• Padmavati and Protesting Peasants: Products of the Same Agrarian Crisis

    Banojyotsna Lahiri

    November 30, 2017

     

    Was the "Padmavati debate" a creation of the corporate media to overshadow the major farmer’s rally that hit the streets of Delhi a few days back? More than 3,00,000 peasants from all across the country marched on the streets of Delhi against the deepening agrarian distress, accumulating debts of the peasants, land alienation and lack of systemic support from the state and central governments in determining the basic market price of major food crops. There was hardly any media coverage of this Kisan rally. The media instead gave disproportionate screen time on the entire chaos created by the "fringe group" called Karni Sena, the brazen threats of beheading and mutilation, the brandishing of swords to save the honour of a fictitious woman who may or may not have existed in the 13th century.

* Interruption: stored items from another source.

-- ==== Sys2Proof/Machine/Flags.lean ====
section
/-!
DEFINITION. Flags: the STICKY bits (R90), the effect bit (R46), comparison conditions (R82, R101) and guard resolution
(R72, R73).
-/
namespace Sys2Proof.Machine

/-- STICKY bits (R90). -/
def stickyMiss : Word := 1
def stickyClamp : Word := 2
def stickyEngErr : Word := 4
def stickyPartial : Word := 8

/-- STICKY bits set in a group. -/
def Group.stick (g : Group) (m : Word) : Group := { g with sticky := g.sticky ||| m }

/-- The effect bit set (R46). -/
def Group.setEffect (g : Group) : Group := { g with effect := true }
def State.setEffect (s : State) : State := s.upd Group.setEffect

/-- Integer conditions of R101 and R82: 0 EQ, 1 NE, 2 LT, 3 LE, 4 GT, 5 GE, by signedness. -/
def compareInt {n : Nat} (isSigned : Bool) (cond : Nat) (a b : BitVec n) : Bool :=
  let lt : BitVec n → BitVec n → Bool := fun x y => if isSigned then x.slt y else x.ult y
  match cond with
  | 0 => a == b
  | 1 => a != b
  | 2 => lt a b
  | 3 => !lt b a
  | 4 => lt b a
  | _ => !lt a b

/-- A guard slot; g0 is permanently true (R27). -/
def Group.guard (g : Group) (k : Slot) : Guard := if k = 0 then .resolved true else g.guards.get (.resolved true) k.toNat

/-- What an entry enqueued under a guard is bound to (R51, R73). -/
def Group.bind (g : Group) (k : Slot) (neg : Bool) : EntryGuard :=
  match g.guard k with
  | .pending => .bound k.toNat neg
  | .resolved v => .decided (v != neg)

/-- An entry's guard after a slot's resolution: bound entries take the value once (R73). -/
def EntryGuard.resolve (e : EntryGuard) (k : Nat) (v : Bool) : EntryGuard :=
  match e with
  | .bound s neg => if s = k then .decided (v != neg) else e
  | .decided _ => e

/-- A guard slot resolves, and with it the entries bound to its pending resolution (R72, R73). -/
def Group.resolve (g : Group) (k : Slot) (v : Bool) : Group :=
  let n := k.toNat
  { g with
    guards := g.guards.set (.resolved true) n (.resolved v)
    laneQ := g.laneQ.map fun e => { e with guard := e.guard.resolve n v }
    copyQ := g.copyQ.map fun e => { e with guard := e.guard.resolve n v }
    fabQ := g.fabQ.map fun e => { e with guard := e.guard.resolve n v } }

end Sys2Proof.Machine
end

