-- ==== Sys2Proof/Machine/Memory.lean ====
section
/-!
DEFINITION. Memory: the physical layout (R319, R320), homes (R276), translation (R321 to R324), the L1 (R279 to R289), the
four address spaces (R176) and range locks (R187).
-/
namespace Sys2Proof.Machine

/-! ### Bytes at home -/

/-- What a byte of memory that nothing has written reads as (log 1). -/
def memDefault : Byte := 0

/-- The canonical form of memory: addresses strictly rising, no listed byte at its default. -/
abbrev Memory.wf (m : Table Byte) : Prop := m.wf memDefault = true

def State.byte (s : State) (pa : Nat) : Byte := s.mem.get memDefault pa
def State.setByte (s : State) (pa : Nat) (b : Byte) : State := { s with mem := s.mem.set memDefault pa b }

/-- The tag of the word that holds a physical address (R24). -/
def State.wordTag (s : State) (pa : Nat) : Tag := s.tags.get 0 (pa / 8)

/-- First address of host memory (R319). -/
def hostBit : Nat := 2 ^ 51

/-- The byte of the tag-backing area that holds the tag of host word `k` (counted from the start of host memory), two words to a
byte, the lower in the low half (R333, log 24). -/
def State.tagByte (s : State) (k : Nat) : Nat := s.driver.tagBase.toNat + k / 2

/-- The place of word `k` in the tag-backing area takes a tag, where that changes the tag of a host word; the check value of the block
of that place is recomputed (R398). -/
def State.backTag (s : State) (k : Nat) (t : Tag) : State :=
  let changes := s.tags.get 0 k != t && decide (hostBit ≤ 8 * k)
  let h := k - hostBit / 8
  let at_ := s.tagByte h
  let old := (s.byte at_).toNat
  let new := BitVec.ofNat 8 (if h % 2 = 0 then old / 16 * 16 + t.toNat else old % 16 + 16 * t.toNat)
  { s with
    mem := if changes then s.mem.set memDefault at_ new else s.mem
    check := if changes then s.check.set 0 (at_ / 64) 0 else s.check }

/-- The tag of word `k` of memory set; of a host word the tag-backing area follows (R333). -/
def State.setTagOf (s : State) (k : Nat) (t : Tag) : State :=
  let s := s.backTag k t
  { s with tags := s.tags.set 0 k t }
def State.setWordTag (s : State) (pa : Nat) (t : Tag) : State := s.setTagOf (pa / 8) t

/-- Tags of the words that `n` bytes from `pa` touch, all set. -/
def State.setTagsOf (s : State) (pa n : Nat) (t : Tag) : State :=
  (List.range ((pa + n - 1) / 8 - pa / 8 + 1)).foldl (fun s i => s.setTagOf (pa / 8 + i) t) s

/-- The bytes of host memory that a device is about to write stay as the host sees them, until they become visible to it
(R332). -/
def State.hideFromHost (s : State) (pa n : Nat) : State :=
  if pa < hostBit then s
  else { s with hostView := (List.range n).foldl (fun (v : Table (Option Byte)) i =>
    if (v.get none (pa + i)).isSome then v else v.set none (pa + i) (some (s.byte (pa + i)))) s.hostView }

/-- Little-endian value of `n` bytes read by `f` (R5). -/
def gather (f : Nat → Byte) (n : Nat) : Nat := leNat ((List.range n).map f)

/-- Little-endian value of `n` bytes of memory. -/
def State.readMem (s : State) (pa n : Nat) : Nat := gather (fun i => s.byte (pa + i)) n

/-! ### Check values (R398) -/

/-- One byte through the CRC of R398. -/
def crcByte (crc : BitVec 16) (b : Byte) : BitVec 16 :=
  (List.range 8).foldl (fun (c : BitVec 16) _ => if c.getLsbD 15 then (c <<< 1) ^^^ 0x1021 else c <<< 1)
    (crc ^^^ (b.setWidth 16 <<< 8))

/-- CRC-16 of bytes (R398). -/
def crc16 (init : BitVec 16) (bs : List Byte) : BitVec 16 := bs.foldl crcByte init

/-- The four bytes of a block's tags: the tag of word 2i in the low half of byte i (R398). -/
def State.tagBytes (s : State) (block : Nat) : List Byte :=
  (List.range 4).map fun i =>
    BitVec.ofNat 8 ((s.tags.get 0 (8 * block + 2 * i)).toNat + 16 * (s.tags.get 0 (8 * block + 2 * i + 1)).toNat)

/-- The CRC-16 of a block's contents: its 64 bytes, then its tags (R398). -/
def State.blockCrc (s : State) (block : Nat) : BitVec 16 :=
  crc16 0xFFFF ((List.range 64).map (fun i => s.byte (64 * block + i)) ++ s.tagBytes block)

/-- The check value that travels with a block (R398): the state holds how it differs from the CRC of the contents. -/
def State.checkValue (s : State) (block : Nat) : BitVec 16 := s.blockCrc block ^^^ s.check.get 0 block

/-- The block's check value is recomputed (R280, R398). -/
def State.recheck (s : State) (pa : Nat) : State := { s with check := s.check.set 0 (pa / 64) 0 }

/-- Reservations on the granules of a written range cleared (R311). -/
def State.killResvs (s : State) (pa n : Nat) : State :=
  { s with resvs := s.resvs.filter fun r => !(decide (pa / 128 ≤ r.granule) && decide (r.granule ≤ (pa + n - 1) / 128)) }

/-- The check value of every block that `n` bytes from `pa` touch is recomputed. -/
def State.recheckAll (s : State) (pa n : Nat) : State :=
  (List.range ((pa + n - 1) / 64 - pa / 64 + 1)).foldl (fun s i => s.recheck (pa + 64 * i)) s

/-- Bytes written at the home, lowest first: the check values are recomputed, reservations on them cleared. -/
def State.writeMem (s : State) (pa : Nat) (bs : List Byte) : State :=
  let s := s.killResvs pa bs.length
  (bs.foldl (fun (p : State × Nat) b => (p.1.setByte p.2 b, p.2 + 1)) (s, pa)).1.recheckAll pa bs.length

/-! ### Physical layout (R13, R319, R320, R276) -/

def gib : Nat := 2 ^ 30

/-- LOCAL in GiB. -/
def State.localGib (s : State) : Nat := 8 * s.driver.localSel.toNat

/-- A unit that the failed-step record maps out at this start (R393). -/
def State.mappedOut (s : State) (step unit : Nat) : Bool :=
  s.boot.applied.any fun f => f.step == step && f.unit == unit && f.action == 2

/-- Stacks in the interleave: those not mapped out (R357). -/
def State.liveStacks (s : State) : List Nat := (List.range 12).filter fun u => !s.mappedOut 5 u

/-- End of the interleaved region (R319). -/
def State.interleaveEnd (s : State) : Nat := s.liveStacks.length * (64 - s.localGib) * gib

/-- The stack and the offset in it of a package address (R319); none where absent. -/
def State.stackOf (s : State) (pa : Nat) : Option (Nat × Nat) :=
  let live := s.liveStacks
  let n := live.length
  let ib := s.interleaveEnd
  if pa < ib then
    match live[pa / 4096 % n]? with
    | some k => some (k, pa / (4096 * n) * 4096 + pa % 4096)
    | none => none
  else
    let region := 2 * s.localGib * gib
    if region = 0 then none
    else
      let h := (pa - ib) / region
      let q := (pa - ib) % region
      let k := 2 * h + q / 4096 % 2
      if h < 6 ∧ live.contains k then some (k, (64 - s.localGib) * gib + q / 8192 * 4096 + q % 4096) else none

/-- Home sector of a physical address (R276). -/
def State.homeSector (s : State) (pa : Nat) : Nat :=
  if pa ≥ hostBit then pa / 4096 % 6
  else
    match s.stackOf pa with
    | some (k, _) => k / 2
    | none => 0

/-- The bucket hash of R276. -/
def bucketOf (pa : Nat) : Nat :=
  ((pa / 2 ^ 17 % 256) ^^^ (pa / 2 ^ 25 % 256) ^^^ (pa / 2 ^ 33 % 256) ^^^ (pa / 2 ^ 41 % 256) ^^^ (pa / 2 ^ 49 % 8))

/-- The slice of a sector that serves an address's bucket (R276, R296). -/
def State.sliceIn (s : State) (h pa : Nat) : Nat :=
  let b := bucketOf pa
  match (s.sector h).buckets.get none b with
  | some k => k
  | none => 16 * h + b / 16

/-- The home slice of an address (R276). -/
def State.homeSlice (s : State) (pa : Nat) : Nat := s.sliceIn (s.homeSector pa) pa

/-- Sector of a core (R13). -/
def sectorOfCore (n : Nat) : Nat := n / 8
/-- Cluster of a core (R13). -/
def clusterOfCore (n : Nat) : Nat := n / 4

/-- The L1 that serves a core: its own, or the cluster's fused one, numbered from 48 (R267). -/
def State.l1Of (s : State) (core : Nat) : Nat :=
  if s.fused.get none (clusterOfCore core) = some true then 48 + clusterOfCore core else core

/-- Sector of an L1. -/
def sectorOfL1 (n : Nat) : Nat := if n ≥ 48 then (n - 48) / 2 else sectorOfCore n

/-! ### Reach (R297, R357) -/

/-- The ring link between two sectors of one die works. -/
def State.directLink (s : State) (a b : Nat) : Bool :=
  let k := if b % 3 = (a + 1) % 3 then a % 3 else b % 3
  !s.linksDown.contains (3 * (a / 3) + k)

/-- Two sectors of a die are joined by a working way round its ring (R297). -/
def State.ringJoins (s : State) (a b : Nat) : Bool :=
  let die := a / 3
  let up := fun k => !s.linksDown.contains (3 * die + k % 3)
  let i := a % 3
  if a = b then true
  else if b % 3 = (i + 1) % 3 then up i || (up (i + 1) && up (i + 2))
  else up (i + 2) || (up i && up (i + 1))

/-- A sector reaches another over the rings and the die-to-die link that work (R297, log 59): of another die's sectors, those
that still stand on a ring, from one that does. -/
def State.linked (s : State) (a b : Nat) : Bool :=
  if a / 3 = b / 3 then s.ringJoins a b
  else
    let onRing := fun x => s.ringJoins x (x / 3 * 3 + (x + 1) % 3) || s.ringJoins x (x / 3 * 3 + (x + 2) % 3)
    !s.linksDown.contains 6 && onRing a && onRing b

/-- The stack of a line has failed (R357). -/
def State.stackDead (s : State) (pa : Nat) : Bool :=
  decide (pa < hostBit) && (match s.stackOf pa with
    | some (k, _) => s.deadStacks.contains k
    | none => true)

/-- The home of a line cannot be reached from a sector, or its stack has failed (R297, R357). -/
def State.unreachable (s : State) (from_ line : Nat) : Bool :=
  !s.linked from_ (s.homeSector (128 * line)) || s.stackDead (128 * line)

/-! ### Partitions (R346, R347) -/

/-- 8-byte unit `u` of partition descriptor `p`. -/
def State.partUnit (s : State) (p u : Nat) : Dword := s.driver.parts.get 0 (16 * p + u)

/-- With MPART clear every resource belongs to partition 0 (R395). -/
def State.owns (s : State) (p u bit : Nat) : Bool :=
  if s.feature 14 then (s.partUnit p (u + bit / 64)).getLsbD (bit % 64) else p == 0

def State.ownsCluster (s : State) (p c : Nat) : Bool := s.owns p 0 c && !s.mappedOut 7 c && !(s.island c).failed
/-- A slice that failed its test is mapped out (R393, R394). -/
def State.ownsSlice (s : State) (p k : Nat) : Bool := s.owns p 1 k && !s.mappedOut 6 k
/-- The channels of a stack mapped out belong to nobody (R357, R394). -/
def State.ownsChannel (s : State) (p ch : Nat) : Bool := s.owns p 4 ch && !s.mappedOut 5 (ch / 16)
/-- A Ramys port, 0 to 17 (R13, R347); no other exists. -/
def State.ownsPort (s : State) (p port : Nat) : Bool := decide (port < 18) && s.owns p 7 port && !s.mappedOut 8 port
def State.ownsDecrel (s : State) (p : Nat) : Bool :=
  (List.range 2).any fun u => s.owns p 7 (18 + u) && !s.mappedOut 9 u
def State.ownsCollective (s : State) (p die : Nat) : Bool := s.owns p 7 (20 + die)

/-- The partition that owns a context (R346). -/
def State.partOf (s : State) (ctx : Nat) : Nat := ((List.range 16).find? fun p => s.owns p 8 ctx).getD 0

/-- A context's record in a slice as it acts: WAYMASK 0 and RATE 0 where its partition does not own the slice (R347). -/
def State.acting (s : State) (k ctx : Nat) : SliceContext :=
  let r := (s.slice k).contexts.get SliceContext.start ctx
  if s.ownsSlice (s.partOf ctx) k then r else { r with wayMask := 0, rate := 0 }

/-- TENANTSCOPE and CLAMPTRAP read 0 with CLAMP clear (R346, R395). -/
def State.tenantScope (s : State) (p : Nat) : Bool := s.feature 15 && (s.partUnit p 9).getLsbD 32
def State.clampTrap (s : State) (p : Nat) : Bool := s.feature 15 && (s.partUnit p 9).getLsbD 33
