/-- Undo steps of the record at `r` (R167): the top trail entry is read whole, undone, and TTOP lowered with it. The rest of a long
trail goes on at the next attempt. "TTOP = 0 raises PROT 2" stands beside the subtraction: here TTOP is tested before it, where the
loop's own condition leaves it above 0, so that the trap never arises. A record that software has altered may leave TTOP at 8, where
TTOP - 16 has no value by R9: here it wraps modulo 2^64, and the load is made there (log 76). -/
def undoRun (r : Dword) : Nat → Act Unit
  | 0 => .stop (.wait .none)
  | n + 1 =>
    (Act.see fun s t => (s.thr t).ttop).bind fun top =>
      (Act.termLoad (r + 8)).bind fun mark =>
        if top ≤ mark.value then .pure ()
        else if top = 0 then .misuse 2
        else
          (Act.termLoad (top - 16)).bind fun e =>
            (Act.termLoad (top - 16 + 8)).bind fun old =>
              let a := e.value &&& ~~~7
              (if e.value.getLsbD 0 then wingRemove a else Act.termStore a old).bind fun _ =>
                (Act.commit 1 fun x => { x with ttop := top - 16 }).bind fun _ => undoRun r n

/-- Pairs restored from a record, each a step of its own. -/
def restorePairs (r : Dword) (first : Nat) : List Nat → Act Unit
  | [] => .pure ()
  | i :: rest =>
    (Act.termLoad (r + BitVec.ofNat 64 (32 + 8 * i))).bind fun v =>
      (Act.change fun s t => s.wrTW t (first + 2 * i) v).bind fun _ => restorePairs r first rest

/-- BACKTRACK of one thread whose destination is known (R167); the first completed step holds the word at CTOP + 24. -/
def backtrackThread (qd : Nat) : Act Unit :=
  (Act.see fun s t => (s.thr t, s.grp.registerBound)).bind fun (x, bound) =>
    if x.progress = 1 then .change fun s t => s.upd fun g => g.setPred t qd false
    else
      (Act.termLoad (x.ctop + 24)).bind fun v =>
        let (first, mask, _) := choiceFields v.value
        if (maskBits mask).any fun i => decide (first + 2 * i + 1 ≥ bound) then
          Act.self.bind fun t => .afresh cPROT (threadInfo 9 t)
        else
          (undoRun x.ctop 64).bind fun _ =>
            (Act.termLoad (x.ctop + 16)).bind fun h =>
              (Act.change fun s t => s.setThr t { s.thr t with htop := h.value }).bind fun _ =>
                (restorePairs x.ctop first (maskBits mask)).bind fun _ =>
                  .change fun s t => (s.setThr t { s.thr t with ustack := [] }).upd fun g => g.setPred t qd true

/-- The choice words of the active threads that have a record, each load a completed step of its thread. -/
def choiceWords (ts : List Nat) (s : State) : State × List Stop :=
  ts.foldl (fun (p : State × List Stop) t =>
    let top := (p.1.thr t).ctop
    if top = 0 then p
    else
      match Act.termLoad (top + 24) ⟨t, true⟩ p.1 0 with
      | (s, .ok _) => (s, p.2)
      | (s, .error e) => (s, p.2 ++ [e])) (s, [])

/-- Where a thread of the fragment goes: its progress holds 1 for the next instruction, its alternative + 2 otherwise. -/
def State.backtrackDest (s : State) (t : Nat) : Dword :=
  let p := (s.thr t).progress
  if p ≤ 1 then s.grp.stream.frag.pc + 12 else (s.recordOf s.grp).lcode + BitVec.ofNat 64 (12 * (p - 2))

/-- Sets of threads by destination, in order of their lowest thread (R167). -/
def State.backtrackSets (s : State) : List (Dword × BitVec 128) :=
  groupBy (s.fragThreads.map s.backtrackDest) s.fragThreads s.backtrackDest

/-- The first part of BACKTRACK: every destination read, and the limit of 16 fragments checked before anything changes. -/
def backtrackPlan (s : State) (ts : List Nat) : Except Res State :=
  let (s, stops) := choiceWords ts s
  if !stops.isEmpty then .error (settleThreads s stops)
  else
    let planned := ts.foldl (fun (s : State) t =>
      let x := s.thr t
      s.setThr t { x with progress := match x.done with
        | v :: _ => v.value.toNat % 2 ^ 32 + 2
        | [] => 1 }) s
    let n := s.grp.stream.countWith planned.backtrackSets.length
    if n > 16 then .error (.trap cILLCONV (BitVec.ofNat 64 n) s) else .ok planned

/-- BACKTRACK (R167): the threads are divided by destination when all have finished. A thread whose destination is not known, because
the instruction begins or because its record was refused, is planned first. -/
def execBacktrack (w : LaneOps) (s : State) : Ans :=
  issueLane (.backtrack w) (laneSlots w) s fun s =>
    let ts := s.unmarked w
    let due := ts.filter fun t => (s.thr t).progress == 0
    match if due.isEmpty then .ok s else backtrackPlan s due with
    | .error r => r
    | .ok s =>
      let slots := laneSlots w s
      let (s, rs) := runBeside true (backtrackThread w.vd.toNat) ts s
      match settleThreads s rs with
      | .done s =>
        let sets := s.backtrackSets
        let all := s.fragThreads
        .jump ((s.upd fun g => g.clearMarksIn all).moveLane slots fun l => l.divide sets)
      | r => r

/-! ### COMMIT (R168) -/

/-- The compare-and-swap of a wings entry sent to the home of its word (R168). -/
def State.sendCommit (s : State) (t : Nat) (a : Dword) (v : TWord) : State × Option Stop :=
  match s.checkAccess 0 a 8 true with
  | .error (c, i) => (s, some (.trap c i))
  | .ok _ =>
    match s.xlate s.grp a aAtomic with
    | .fault kind => (s, some (.park a kind aAtomic))
    | .ok pa tagged =>
      if isView pa then (s, some (.trap cPROT a))
      else if s.sweepingHere then (s, some (.wait .load))
      else if s.grp.unack ≥ unackMax then (s, some (.wait .store))
      else
        let req : AtomReq :=
          { thread := t, pa := pa, size := 8, form := 4, op := 6, type := 7, operand := v, expect := ⟨a, tagVAR⟩
            own := v, dest := none, scalar := false, takers := 0, counted := true
            use := 0, tagged := tagged, late := false, frag := s.grp.stream.cur, pc := s.grp.stream.frag.pc, va := a
            inHandler := s.grp.handler.isSome, seen := [] }
        let (id, s) := s.sendAtomic req true 0
        (s.upd fun g => { g with reqs := g.reqs ++ [(id, t)] }, none)

/-- A thread's COMMIT up to its next compare-and-swap (R168): true where its wings are exhausted, false where a request has left.
The thread's progress counts half entries of its table, `last` in all: an odd one has had its compare-and-swap and is to be
cleared. The first argument bounds the number of half entries left. Of an empty entry the address word alone is read: whether the
rule's e ← Wings(t, s) reads its value word too, which could be poisoned or locked, the spec does not say (log 76). -/
def commitScan (last : Nat) : Nat → Act Bool
  | 0 => .pure true
  | n + 1 =>
    (Act.see fun s t => (s.thr t).progress).bind fun p =>
      if p ≥ last then .pure true
      else if p % 2 = 1 then
        (Act.store fun s t => s.wordStore 1 (s.wingAt t (p / 2)) ⟨0, 0⟩).bind fun _ =>
          (Act.commit 0 fun x => { x with progress := p + 1 }).bind fun _ => commitScan last n
      else
        (Act.load fun s t => s.wordLoad 1 (s.wingAt t (p / 2))).bind fun a =>
          if a.value = 0 then (Act.commit 0 fun x => { x with progress := p + 2 }).bind fun _ => commitScan last n
          else
            (Act.load fun s t => s.wordLoad 1 (s.wingAt t (p / 2) + 8)).bind fun v => fun c s k =>
              match s.sendCommit c.t a.value v with
              | (s, none) => (s, .ok (false, k))
              | (s, some e) => (s, .error e)

/-- The compare-and-swap of a COMMIT has come back: a conflict is counted, and the entry is to be cleared (R168). -/
def State.commitReply (s : State) (t : Nat) (stored : Bool) : State :=
  let x := s.thr t
  s.setThr t { x with carry := x.carry + bitOf (!stored), progress := x.progress + 1, done := [] }

/-- The threads of a COMMIT in ascending lane order, up to the next compare-and-swap. -/
def commitThreads (vd : Nat) : List Nat → State → Res
  | [], s => .done s
  | t :: ts, s =>
    let table := if s.wingK = 0 then 0 else 2 ^ s.wingK
    match commitScan (2 * table) (2 * table - (s.thr t).progress) ⟨t, true⟩ s 0 with
    | (s, .ok (true, _)) =>
      let c := (s.thr t).carry
      commitThreads vd ts
        (((s.setThr t { s.thr t with wtop := 0 }).wrV t vd (BitVec.ofNat 32 c)).upd fun g => g.markThread t).setEffect
    | (s, .ok (false, _)) => .stay (s.waitLane .load)
    | (s, .error (.trap c i)) => .trap c i s
    | (s, .error (.park e k a)) => .park e k a s
    | (s, .error (.miss l)) => .stay ((s.fetchLine s.cur l false 0 true).waitLane .load)
    | (s, .error (.wait w)) => .stay (s.waitLane w)

/-- COMMIT (R168): the release, then the threads one after the other; without an active thread nothing (R26). -/
def execCommit (w : LaneOps) (s : State) : Ans :=
  issueLane (.commit w) (laneSlots w) s fun s =>
    let ts := s.unmarked w
    let begun := (s.active w).any fun t => (s.thr t).begun
    if (s.active w).isEmpty then .done s
    else if s.stepsOut then s.holdLane .load
    else
      match s.metPoison with
      | some t => s.poisonTrap (fun t => ((s.thr t).done.headD ⟨0, 0⟩).value) t
      | none =>
        if begun then commitThreads w.vd.toNat ts s
        else releaseLane s w.scope.toNat fun s => commitThreads w.vd.toNat ts s

end Sys2Proof.Machine
end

    However, I believe creating a binary between Padmavati and the protesting peasants obfuscates a far more complex story. Rather, both are on two ends of the same spectrum. The peasants and Padmavati are in fact intrinsically connected. Both stem out of the same situation of deepening agrarian crisis. This cataclysmic condition of agriculture is indeed devastating the lives and livelihoods of small and marginal peasants by pushing them to the brink of existence or resulting in massive rates of suicides by them. However, it is also affecting the rich peasants and liquidating the power and authority of certain dominant caste groups who hitherto wielded their power through the appropriation of the primary means of production — land.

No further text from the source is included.